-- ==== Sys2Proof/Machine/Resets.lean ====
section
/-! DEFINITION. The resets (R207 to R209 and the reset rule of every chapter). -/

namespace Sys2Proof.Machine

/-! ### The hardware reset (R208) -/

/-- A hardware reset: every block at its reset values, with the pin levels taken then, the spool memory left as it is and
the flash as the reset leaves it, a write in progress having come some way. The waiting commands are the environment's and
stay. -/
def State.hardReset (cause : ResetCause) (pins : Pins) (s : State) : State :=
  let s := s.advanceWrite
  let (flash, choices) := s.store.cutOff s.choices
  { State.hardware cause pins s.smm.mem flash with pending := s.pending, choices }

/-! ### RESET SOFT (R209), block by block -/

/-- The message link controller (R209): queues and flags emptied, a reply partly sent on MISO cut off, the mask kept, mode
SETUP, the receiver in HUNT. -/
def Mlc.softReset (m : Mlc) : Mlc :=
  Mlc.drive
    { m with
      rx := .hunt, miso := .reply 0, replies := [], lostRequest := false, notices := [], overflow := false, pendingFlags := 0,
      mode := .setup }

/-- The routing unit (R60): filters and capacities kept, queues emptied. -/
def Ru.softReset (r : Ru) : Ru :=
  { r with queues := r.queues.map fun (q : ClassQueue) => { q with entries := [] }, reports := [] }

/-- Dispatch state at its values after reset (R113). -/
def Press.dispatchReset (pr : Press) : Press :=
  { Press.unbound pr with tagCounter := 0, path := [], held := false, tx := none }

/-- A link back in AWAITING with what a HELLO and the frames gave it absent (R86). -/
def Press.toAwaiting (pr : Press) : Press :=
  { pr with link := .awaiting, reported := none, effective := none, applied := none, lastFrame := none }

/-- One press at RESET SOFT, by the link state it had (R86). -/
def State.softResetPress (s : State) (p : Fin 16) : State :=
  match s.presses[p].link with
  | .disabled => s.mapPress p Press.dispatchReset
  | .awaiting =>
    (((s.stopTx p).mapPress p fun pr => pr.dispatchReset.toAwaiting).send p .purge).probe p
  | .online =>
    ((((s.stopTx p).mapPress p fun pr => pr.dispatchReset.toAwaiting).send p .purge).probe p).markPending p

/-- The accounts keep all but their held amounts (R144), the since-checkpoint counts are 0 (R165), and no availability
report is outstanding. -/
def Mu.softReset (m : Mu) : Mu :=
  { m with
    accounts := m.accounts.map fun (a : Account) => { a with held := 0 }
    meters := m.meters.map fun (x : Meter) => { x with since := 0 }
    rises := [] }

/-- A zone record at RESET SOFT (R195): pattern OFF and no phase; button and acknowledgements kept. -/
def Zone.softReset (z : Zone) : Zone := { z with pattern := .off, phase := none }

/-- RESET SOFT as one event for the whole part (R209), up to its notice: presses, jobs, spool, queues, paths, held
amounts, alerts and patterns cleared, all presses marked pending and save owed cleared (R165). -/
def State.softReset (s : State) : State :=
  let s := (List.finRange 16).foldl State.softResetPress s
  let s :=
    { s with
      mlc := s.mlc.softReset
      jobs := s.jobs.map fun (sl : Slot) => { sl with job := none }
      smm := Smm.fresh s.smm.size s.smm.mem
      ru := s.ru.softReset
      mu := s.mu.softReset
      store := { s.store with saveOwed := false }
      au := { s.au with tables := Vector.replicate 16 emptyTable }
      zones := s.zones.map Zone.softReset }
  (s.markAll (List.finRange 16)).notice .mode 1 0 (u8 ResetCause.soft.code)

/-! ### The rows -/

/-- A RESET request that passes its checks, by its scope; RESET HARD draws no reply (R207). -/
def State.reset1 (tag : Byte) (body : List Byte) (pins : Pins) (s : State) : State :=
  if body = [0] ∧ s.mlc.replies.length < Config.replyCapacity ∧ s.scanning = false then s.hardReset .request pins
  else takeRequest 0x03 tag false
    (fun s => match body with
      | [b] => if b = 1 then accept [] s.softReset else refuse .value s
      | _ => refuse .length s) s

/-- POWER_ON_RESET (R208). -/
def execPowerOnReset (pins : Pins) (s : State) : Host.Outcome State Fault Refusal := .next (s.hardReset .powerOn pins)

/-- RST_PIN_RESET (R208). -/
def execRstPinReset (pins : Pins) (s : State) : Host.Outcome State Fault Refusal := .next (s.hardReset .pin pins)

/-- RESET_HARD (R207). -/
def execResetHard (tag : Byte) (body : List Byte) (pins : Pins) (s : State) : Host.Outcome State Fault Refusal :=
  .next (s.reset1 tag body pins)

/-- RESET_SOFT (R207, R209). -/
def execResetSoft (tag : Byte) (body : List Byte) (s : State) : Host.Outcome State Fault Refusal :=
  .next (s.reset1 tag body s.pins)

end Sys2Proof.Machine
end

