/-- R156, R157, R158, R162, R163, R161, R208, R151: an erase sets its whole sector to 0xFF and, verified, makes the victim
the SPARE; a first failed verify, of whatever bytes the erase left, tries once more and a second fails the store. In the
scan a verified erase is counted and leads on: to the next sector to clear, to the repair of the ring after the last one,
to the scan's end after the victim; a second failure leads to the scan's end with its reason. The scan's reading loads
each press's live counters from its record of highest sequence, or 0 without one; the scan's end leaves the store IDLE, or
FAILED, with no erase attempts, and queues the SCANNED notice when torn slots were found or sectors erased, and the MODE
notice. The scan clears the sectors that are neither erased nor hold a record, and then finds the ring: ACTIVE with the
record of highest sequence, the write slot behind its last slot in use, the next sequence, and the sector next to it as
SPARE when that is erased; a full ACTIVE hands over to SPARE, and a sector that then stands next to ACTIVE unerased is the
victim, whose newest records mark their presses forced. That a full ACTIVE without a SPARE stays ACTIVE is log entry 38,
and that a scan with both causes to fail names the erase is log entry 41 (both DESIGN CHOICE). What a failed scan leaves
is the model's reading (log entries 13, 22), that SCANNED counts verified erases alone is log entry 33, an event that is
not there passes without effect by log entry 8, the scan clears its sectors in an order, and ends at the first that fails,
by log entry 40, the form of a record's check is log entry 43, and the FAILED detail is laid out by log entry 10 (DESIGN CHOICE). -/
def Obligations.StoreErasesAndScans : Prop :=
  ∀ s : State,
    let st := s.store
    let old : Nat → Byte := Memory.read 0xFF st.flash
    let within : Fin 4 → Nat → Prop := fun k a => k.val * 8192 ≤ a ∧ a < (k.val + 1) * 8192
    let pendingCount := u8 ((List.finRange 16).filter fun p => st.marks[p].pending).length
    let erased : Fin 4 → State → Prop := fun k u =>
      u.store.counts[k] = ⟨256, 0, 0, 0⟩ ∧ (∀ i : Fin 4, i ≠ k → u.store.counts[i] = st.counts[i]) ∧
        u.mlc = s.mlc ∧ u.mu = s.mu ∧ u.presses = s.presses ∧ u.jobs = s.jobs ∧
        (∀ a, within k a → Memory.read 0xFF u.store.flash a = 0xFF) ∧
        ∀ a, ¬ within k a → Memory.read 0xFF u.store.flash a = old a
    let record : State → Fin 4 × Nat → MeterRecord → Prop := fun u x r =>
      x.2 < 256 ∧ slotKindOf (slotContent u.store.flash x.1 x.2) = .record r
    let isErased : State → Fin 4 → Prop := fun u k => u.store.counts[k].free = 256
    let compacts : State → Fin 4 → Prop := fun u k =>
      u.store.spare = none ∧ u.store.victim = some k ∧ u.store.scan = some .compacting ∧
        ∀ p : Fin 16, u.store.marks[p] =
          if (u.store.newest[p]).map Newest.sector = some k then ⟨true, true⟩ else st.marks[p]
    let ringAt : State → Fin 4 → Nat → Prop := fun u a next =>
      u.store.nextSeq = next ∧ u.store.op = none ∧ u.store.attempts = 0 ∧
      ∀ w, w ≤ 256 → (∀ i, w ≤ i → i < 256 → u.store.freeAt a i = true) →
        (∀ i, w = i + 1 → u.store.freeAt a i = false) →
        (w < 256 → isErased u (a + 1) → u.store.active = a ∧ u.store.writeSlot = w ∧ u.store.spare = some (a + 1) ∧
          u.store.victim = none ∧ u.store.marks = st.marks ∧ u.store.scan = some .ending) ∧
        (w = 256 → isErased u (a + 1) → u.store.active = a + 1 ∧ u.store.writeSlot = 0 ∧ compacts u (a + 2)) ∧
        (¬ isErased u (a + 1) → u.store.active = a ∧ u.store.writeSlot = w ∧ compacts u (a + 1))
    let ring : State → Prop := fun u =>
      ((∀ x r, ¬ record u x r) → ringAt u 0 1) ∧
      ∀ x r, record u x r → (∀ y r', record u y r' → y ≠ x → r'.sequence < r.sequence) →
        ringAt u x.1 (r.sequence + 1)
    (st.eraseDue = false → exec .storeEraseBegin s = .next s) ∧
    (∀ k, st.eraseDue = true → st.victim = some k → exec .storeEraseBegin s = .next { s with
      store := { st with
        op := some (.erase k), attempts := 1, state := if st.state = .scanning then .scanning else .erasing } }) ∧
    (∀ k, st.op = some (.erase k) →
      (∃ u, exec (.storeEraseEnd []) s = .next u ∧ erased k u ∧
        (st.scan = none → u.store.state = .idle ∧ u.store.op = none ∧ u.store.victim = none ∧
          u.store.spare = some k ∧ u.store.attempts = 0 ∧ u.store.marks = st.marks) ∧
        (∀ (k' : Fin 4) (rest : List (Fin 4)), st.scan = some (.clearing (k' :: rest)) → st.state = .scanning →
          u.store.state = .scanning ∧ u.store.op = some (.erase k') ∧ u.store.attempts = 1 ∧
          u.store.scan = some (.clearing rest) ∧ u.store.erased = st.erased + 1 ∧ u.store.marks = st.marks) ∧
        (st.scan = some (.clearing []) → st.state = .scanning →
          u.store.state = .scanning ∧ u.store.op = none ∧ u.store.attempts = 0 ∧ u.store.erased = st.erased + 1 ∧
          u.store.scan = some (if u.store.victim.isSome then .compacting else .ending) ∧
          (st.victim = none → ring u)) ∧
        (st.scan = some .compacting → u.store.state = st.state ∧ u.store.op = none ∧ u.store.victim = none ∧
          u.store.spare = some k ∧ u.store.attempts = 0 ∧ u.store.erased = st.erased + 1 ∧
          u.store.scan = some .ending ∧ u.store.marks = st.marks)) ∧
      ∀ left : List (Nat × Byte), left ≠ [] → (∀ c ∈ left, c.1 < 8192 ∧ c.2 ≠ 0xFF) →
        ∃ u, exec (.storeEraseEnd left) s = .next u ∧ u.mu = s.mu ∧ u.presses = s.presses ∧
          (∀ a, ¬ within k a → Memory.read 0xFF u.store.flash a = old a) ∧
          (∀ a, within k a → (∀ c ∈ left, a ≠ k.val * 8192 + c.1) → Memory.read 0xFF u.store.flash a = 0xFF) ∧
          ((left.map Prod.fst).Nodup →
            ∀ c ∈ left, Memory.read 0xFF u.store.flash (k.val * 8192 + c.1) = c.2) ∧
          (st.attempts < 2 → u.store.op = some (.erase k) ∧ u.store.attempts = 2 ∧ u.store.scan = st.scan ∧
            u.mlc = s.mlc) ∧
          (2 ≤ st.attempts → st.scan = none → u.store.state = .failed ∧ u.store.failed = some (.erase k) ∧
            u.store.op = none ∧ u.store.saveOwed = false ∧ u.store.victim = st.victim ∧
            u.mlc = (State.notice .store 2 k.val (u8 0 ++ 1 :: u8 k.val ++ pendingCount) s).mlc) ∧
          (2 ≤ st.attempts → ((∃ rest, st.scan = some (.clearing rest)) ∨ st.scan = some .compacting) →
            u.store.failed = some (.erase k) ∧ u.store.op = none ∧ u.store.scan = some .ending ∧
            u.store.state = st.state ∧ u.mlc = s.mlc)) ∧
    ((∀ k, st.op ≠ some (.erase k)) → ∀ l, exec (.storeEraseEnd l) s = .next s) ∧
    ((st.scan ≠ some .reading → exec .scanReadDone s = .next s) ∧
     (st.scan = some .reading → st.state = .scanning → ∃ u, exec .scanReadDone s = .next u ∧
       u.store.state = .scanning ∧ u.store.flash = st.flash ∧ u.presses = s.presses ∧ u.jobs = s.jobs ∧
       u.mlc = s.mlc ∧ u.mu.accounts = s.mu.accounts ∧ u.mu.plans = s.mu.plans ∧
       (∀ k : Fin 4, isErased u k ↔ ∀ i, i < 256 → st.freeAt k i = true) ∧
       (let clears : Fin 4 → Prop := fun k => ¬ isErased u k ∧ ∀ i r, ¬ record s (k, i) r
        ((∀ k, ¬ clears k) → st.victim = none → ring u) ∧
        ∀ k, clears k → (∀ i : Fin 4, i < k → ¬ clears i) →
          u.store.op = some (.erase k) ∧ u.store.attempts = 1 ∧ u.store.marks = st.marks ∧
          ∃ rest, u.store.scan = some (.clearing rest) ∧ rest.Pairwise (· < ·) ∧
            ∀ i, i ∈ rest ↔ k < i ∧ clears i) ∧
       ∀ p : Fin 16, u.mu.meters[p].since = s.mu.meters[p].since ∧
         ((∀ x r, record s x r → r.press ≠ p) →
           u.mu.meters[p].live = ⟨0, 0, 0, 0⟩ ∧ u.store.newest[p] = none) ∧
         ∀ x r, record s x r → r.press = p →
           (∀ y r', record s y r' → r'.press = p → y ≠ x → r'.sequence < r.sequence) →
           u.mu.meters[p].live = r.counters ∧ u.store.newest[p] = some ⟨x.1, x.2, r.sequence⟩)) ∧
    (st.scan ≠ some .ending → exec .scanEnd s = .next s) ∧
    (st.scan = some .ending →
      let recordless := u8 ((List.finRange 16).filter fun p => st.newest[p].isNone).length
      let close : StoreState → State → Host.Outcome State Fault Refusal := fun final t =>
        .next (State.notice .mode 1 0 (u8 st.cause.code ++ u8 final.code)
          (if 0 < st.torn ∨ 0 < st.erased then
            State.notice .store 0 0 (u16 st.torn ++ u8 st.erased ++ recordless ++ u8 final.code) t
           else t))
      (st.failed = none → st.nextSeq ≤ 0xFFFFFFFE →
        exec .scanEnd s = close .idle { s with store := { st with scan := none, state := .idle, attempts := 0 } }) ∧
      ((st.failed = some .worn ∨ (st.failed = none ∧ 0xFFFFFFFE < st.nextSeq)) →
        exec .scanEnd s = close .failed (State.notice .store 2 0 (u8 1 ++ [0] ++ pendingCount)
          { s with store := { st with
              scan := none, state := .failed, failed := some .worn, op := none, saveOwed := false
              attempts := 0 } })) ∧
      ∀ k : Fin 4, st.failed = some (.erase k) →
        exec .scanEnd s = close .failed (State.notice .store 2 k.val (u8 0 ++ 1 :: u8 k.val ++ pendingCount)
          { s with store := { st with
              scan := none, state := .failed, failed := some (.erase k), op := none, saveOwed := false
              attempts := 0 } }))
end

# Exercise requirements
The expected output is exactly the lines of the listing above between the line holding "each press's live" and the line holding "and that a scan", inclusive.

# Completed task
each press's live counters from its record of highest sequence, or 0 without one; the scan's end leaves the store IDLE, or
FAILED, with no erase attempts, and queues the SCANNED notice when torn slots were found or sectors erased, and the MODE
notice. The scan clears the sectors that are neither erased nor hold a record, and then finds the ring: ACTIVE with the
record of highest sequence, the write slot behind its last slot in use, the next sequence, and the sector next to it as
SPARE when that is erased; a full ACTIVE hands over to SPARE, and a sector that then stands next to ACTIVE unerased is the
victim, whose newest records mark their presses forced. That a full ACTIVE without a SPARE stays ACTIVE is log entry 38,
and that a scan with both causes to fail names the erase is log entry 41 (both DESIGN CHOICE). What a failed scan leaves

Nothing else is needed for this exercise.